V. CONCLUSIONS OF LAW

  1. The Commission has jurisdiction over this matter pursuant to section 413.031 of the Texas Workers’ Compensation Act, Tex. Lab. Code Ann. ch. 401 et seq.
  2. SOAH has jurisdiction over this proceeding, including the authority to issue a decision and order, pursuant to Tex. Lab. Code Ann. § 413.031(d) and Tex. Gov’t Code Ann. ch. 2003.
  3. Adequate and timely notice of the hearing was provided in accordance with Tex. Gov’t Code Ann. §§2001.051 and 2001.052.
  4. The Carrier has the burden of proof in this matter. 28 Tex. Admin. Code (TAC) § 148.21(h).
  5. CPT code 97110 (therapeutic procedure) applies only when the doctor or therapist works directly, one-on-one with a patient on that patient’s therapy only. If two or more patients are performing the same or different therapeutic exercises in the same setting under the supervision of the therapist or doctor, one-on-one contact does not exist; the group code, CPT code 97150, would apply in this situation. Medical Fee Guideline (MFG), Medicine Ground Rule, I.A.9.b. and I.C.9.
  6. CPT code 97530 (therapeutic activities) applies when the doctor or therapist works directly, one-on-one with a patient on that patient’s therapy with the use of dynamic activities to improve functional performance. MFG, Medicine Ground Rule, I.A.11.A.
  7. Section III, of the General Instructions of the MFG requires that the provider document the “exact description of procedure or service provided.”
  8. For the period of November 16, 1999 through April 13, 2000, the reimbursement Carrier has already paid to the Provider itemized in Exhibit A to this order for services billed under one-on-one codes is reasonable.
  9. For physical therapy services provided on November 10, 1999, a payment of one unit of group activity under CPT code 97150 ($27) and one unit of kinetic activity under CPT code 97530 ($35) for a total of $62 is reasonable.
  10. The Carrier is not required to reimburse the Provider for the amount billed under CPT code 97250 (myofascial release) for November 11, 1999, because the Provider failed to obtain preauthorization for this service as is required by 28 TAC § 134.600.
  11. The amount billed for a joint mobilization on November 29, 2002 is not reasonable under Tex. Lab. Code Ann. § 401.011 (19)(A).
  12. The amount billed for work hardening/conditioning under CPT code 97545-wc was not documented as required by MFG, Physical Medicine Ground Rule, II.D.
  13. The Provider is entitled to $62 additional reimbursement in this matter.

Order

IT IS, THEREFORE, ORDERED that the Texas Workers’ Compensation Insurance Fund’s appeal is granted, and it required to pay Curtis Adams, D.C., $62.

Signed this 24th day of September, 2002.

STATE OFFICE OF ADMINISTRATIVE HEARINGS

JANET R. DEWEY
Administrative Law Judge

  1. The parties subsequently narrowed their dispute as is reflected in Exhibit “A.”
  2. CPT code 97150 is an untimed code that provides a flat reimbursement fee for group therapy. CPT codes 97110 and 97530 are billed in fifteen minute increments.
  3. Adopted pursuant to 28 Tex. Admin.
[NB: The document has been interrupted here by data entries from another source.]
-- ==== Sys2Proof/Tests/Slice0.lean ====
section
/-! SUPPORT. The model's own tests: one ill-formed term for each check of WellFormed, words written out from the spec's encodings
(spec/30_encoding.md), one step per instruction with the results of spec/95_test_vectors.md, and for every obligation with
hypotheses concrete states and operands that meet them. Each expected value is the spec's; none is the model's own answer. -/

namespace Sys2Proof.Tests

-- One kernel evaluation at a time: each in a thread of its own would take more memory than the checker allows.
set_option Elab.async false

open Sys2Proof Sys2Proof.Machine

/-! ## Helpers -/

/-- `p` holds of the next state. -/
def after (r : Res State) (p : State → Bool) : Bool :=
  match r with
  | .next t => p t
  | _ => false

theorem next_of_after {r : Res State} {p : State → Bool} (h : after r p = true) : ∃ t, r = .next t ∧ p t = true := by
  cases r with
  | next t => exact ⟨t, rfl, h⟩
  | fault e => cases h
  | refused e => cases h

/-- A machine with `buf` buffered. -/
def buffered (buf : List Byte) : State := State.reset.buffering buf

/-- A machine with an empty ChannelSet whose registers hold `vs`. -/
def channels (vs : Vector Chan 16) : State :=
  State.reset.setTx (State.reset.tx.setCh vs)

/-- A machine with `n` values loaded. -/
def counted (n : BitVec 5) : State :=
  State.reset.setTx (State.reset.tx.setChcnt n)

/-- A machine with words and consumers at the ports. -/
def offered (is : List Input) : State := State.reset.setInputs is

/-- A machine in the middle of a discard. -/
def dropping : State := State.reset.setRx (State.reset.rx.setDrop (some ⟨3, 0xC8⟩))

/-- S9: the document's ATTITUDE example, pitch 10000, roll -10000, yaw 0. -/
def attitudeFrame : List Byte := [0xC8, 0x08, 0x1E, 0x27, 0x10, 0xD8, 0xF0, 0x00, 0x00, 0xAB]

/-- V-UNPACK: Vario{-5/2}. -/
def varioFrame : List Byte := [0xC8, 0x04, 0x07, 0xFF, 0xE7, 0xD9]

/-- V-UNPACK: the BATTERY_SENSOR row. -/
def batteryFrame : List Byte := [0xC8, 0x0A, 0x08, 0x00, 0xA8, 0xFF, 0xF1, 0x01, 0x02, 0x03, 0x4B, 0x5B]

/-- V-UNPACK: the LINK_STATISTICS row. -/
def linkFrame : List Byte := [0xC8, 0x0C, 0x14, 0xA6, 0x9C, 0x64, 0x0A, 0x01, 0x02, 0x03, 0xB0, 0x5F, 0xFB, 0x5D]

/-- V-UNPACK: FlightMode "ACRO". -/
def flightFrame : List Byte := [0xC8, 0x07, 0x21, 0x41, 0x43, 0x52, 0x4F, 0x00, 0x80]

/-- V-UNPACK: BaroAlt{2469/20}. -/
def baroFrame : List Byte := [0xC8, 0x06, 0x09, 0x00, 0x00, 0x30, 0x39, 0x22]

/-- V-UNPACK: the GPS row. -/
def gpsFrame : List Byte :=
  [0xC8, 0x11, 0x02, 0x1B, 0x1E, 0xBF, 0xC0, 0xD4, 0x30, 0xCA, 0x40, 0x01, 0x68, 0x46, 0x50, 0x04, 0x4C, 0x0C, 0x0A]

/-- A frame of 64 bytes with the type byte `t` (R71). -/
def longFrame (t : Byte) : List Byte := [0xC8, 0x3E, t] ++ List.replicate 61 0x00

/-- A frame of `n + 3` bytes with the type byte `t`. -/
def frameOf (t : Byte) (n : Nat) : List Byte := [0xC8, 0x02, t] ++ List.replicate n 0x00

/-- The decoder reads `i` from the word. -/
def reads (w : PortWord) (i : Instr) : Bool :=
  match decode w with
  | .ok j => j == i
  | .error _ => false

/-- The decoder rejects the word by the name `e`. -/
def rejects (w : PortWord) (e : DecodeError) : Bool :=
  match decode w with
  | .ok _ => false
  | .error d => d == e

/-- A state with an event and a TX beat waiting, and the consumers behind a beat that waits. -/
def full : State where
  rx := State.reset.rx.setEvents [.framingError 3 0]
  tx := State.reset.tx.setOut [⟨0xC8, false⟩]
  encCrcStart := .lengthByte
  inputs := [.word (.rxBeat 0xC8 true), .takeEvent]
  free := 0

/-! ## WellFormed: one ill-formed term for each check -/

theorem test_wf_frame_of_three_bytes : WellFormed (.validate [0xC8, 0x02, 0x7F]) = false := by decide
theorem test_wf_frame_of_65_bytes : WellFormed (.decode (0x00 :: longFrame 0x7F)) = false := by decide
theorem test_wf_type_byte_of_another_row :
    ∀ p ∈ typedInstrs, WellFormed (p.2 (longFrame (p.1 + 1))) = false := by decide +kernel
theorem test_wf_structured_frame_below_minimum :
    WellFormed (.decGps (frameOf 0x02 15)) = false ∧ WellFormed (.decVario (frameOf 0x07 2)) = false ∧
    WellFormed (.decBatterySensor (frameOf 0x08 8)) = false ∧ WellFormed (.decBaroAlt (frameOf 0x09 4)) = false ∧
    WellFormed (.decLinkStatistics (frameOf 0x14 10)) = false ∧ WellFormed (.decAttitude (frameOf 0x1E 6)) = false ∧
    WellFormed (.decFlightMode (frameOf 0x21 1)) = false := by decide
theorem test_wf_unknown_with_a_known_type : ∀ t ∈ packetTypes, WellFormed (.decUnknown (longFrame t)) = false := by
  decide +kernel
theorem test_wf_truncated_but_long_enough :
    WellFormed (.decTruncated varioFrame) = false ∧ WellFormed (.decTruncated [0xC8, 0x02, 0x7F, 0x16]) = false := by decide
theorem test_wf_length_byte_of_another_class :
    WellFormed (.lenTooShort 2) = false ∧ WellFormed (.lenLegal 1) = false ∧ WellFormed (.lenLegal 63) = false ∧
    WellFormed (.lenTooLong 62) = false := by decide
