-- ==== Sys2Proof/Machine/Flags.lean ====
section
/-!
DEFINITION. The flag-like values of 10_state.md R29. The block has no flag register; `errpos` is the syndrome value of
41_hamming.md R93, computed here with the parity checks it rests on (R88, R89); `last` of STUFF is kept by the scan of
BitStuffer.lean; `status` is Response.status.
-/

namespace Sys2Proof.Machine

/-- `c⟨k⟩`, the bit at 1-based position `k` (00_scope.md R11). -/
def bitAt (cw : BitString) (k : Nat) : Bit := cw.getD (k - 1) false

/-- The positions 1 to `n`. -/
def positions (n : Nat) : List Nat := List.range' 1 n

/-- `cover(i, n)` of 41_hamming.md R88. -/
def cover (i n : Nat) : List Nat := (positions n).filter fun k => decide (k &&& 2 ^ i ≠ 0)

/-- `XOR{ c⟨k⟩ : k in ks }` of 00_scope.md R12. -/
def xorOver (cw : BitString) (ks : List Nat) : Bit := ks.foldl (fun acc k => acc ^^ bitAt cw k) false

/-- Check `i` disagrees: the XOR over its whole cover is 1 (41_hamming.md R92). -/
def checkFails (cw : BitString) (i : Nat) : Bit := xorOver cw (cover i cw.length)

/-- The syndrome value: the sum of `2^i` over the failing checks, one check per parity position present
(41_hamming.md R92, R93). -/
def syndrome (cw : BitString) : Nat :=
  (List.range (bitlen cw.length)).foldl (fun s i => if checkFails cw i then s + 2 ^ i else s) 0

end Sys2Proof.Machine
end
Code § 134.201.
  4. MFG, Medicine Ground Rule, I.C.9.
  5. “I am working with the patient, I perform the stretches, I observe, I supervise, I help the patient out with the stretches. If he’s the only one in there, then that’s the only patient I work with at the time. If there’s three patients in there, I work with all three patients at the same time.” Ex. 7, Deposition of Marilyn Ndam at 32, line 9; Ex. 6, Deposition of Curtis Adams, D.C., at 65, line 8.
  6. Ex. 6 at 65.
  7. MFG, Physical Medical Ground Rules, I.C.9.
  8. Cpt Assistant, Vol. 9, Issue 12, Dec. 1999.
  9. MFG, Medicine Ground Rules, I.A.11.a.
  10. MFG, General Instructions, III.
  11. MFG, Physical Medicine Ground Rule, II.D.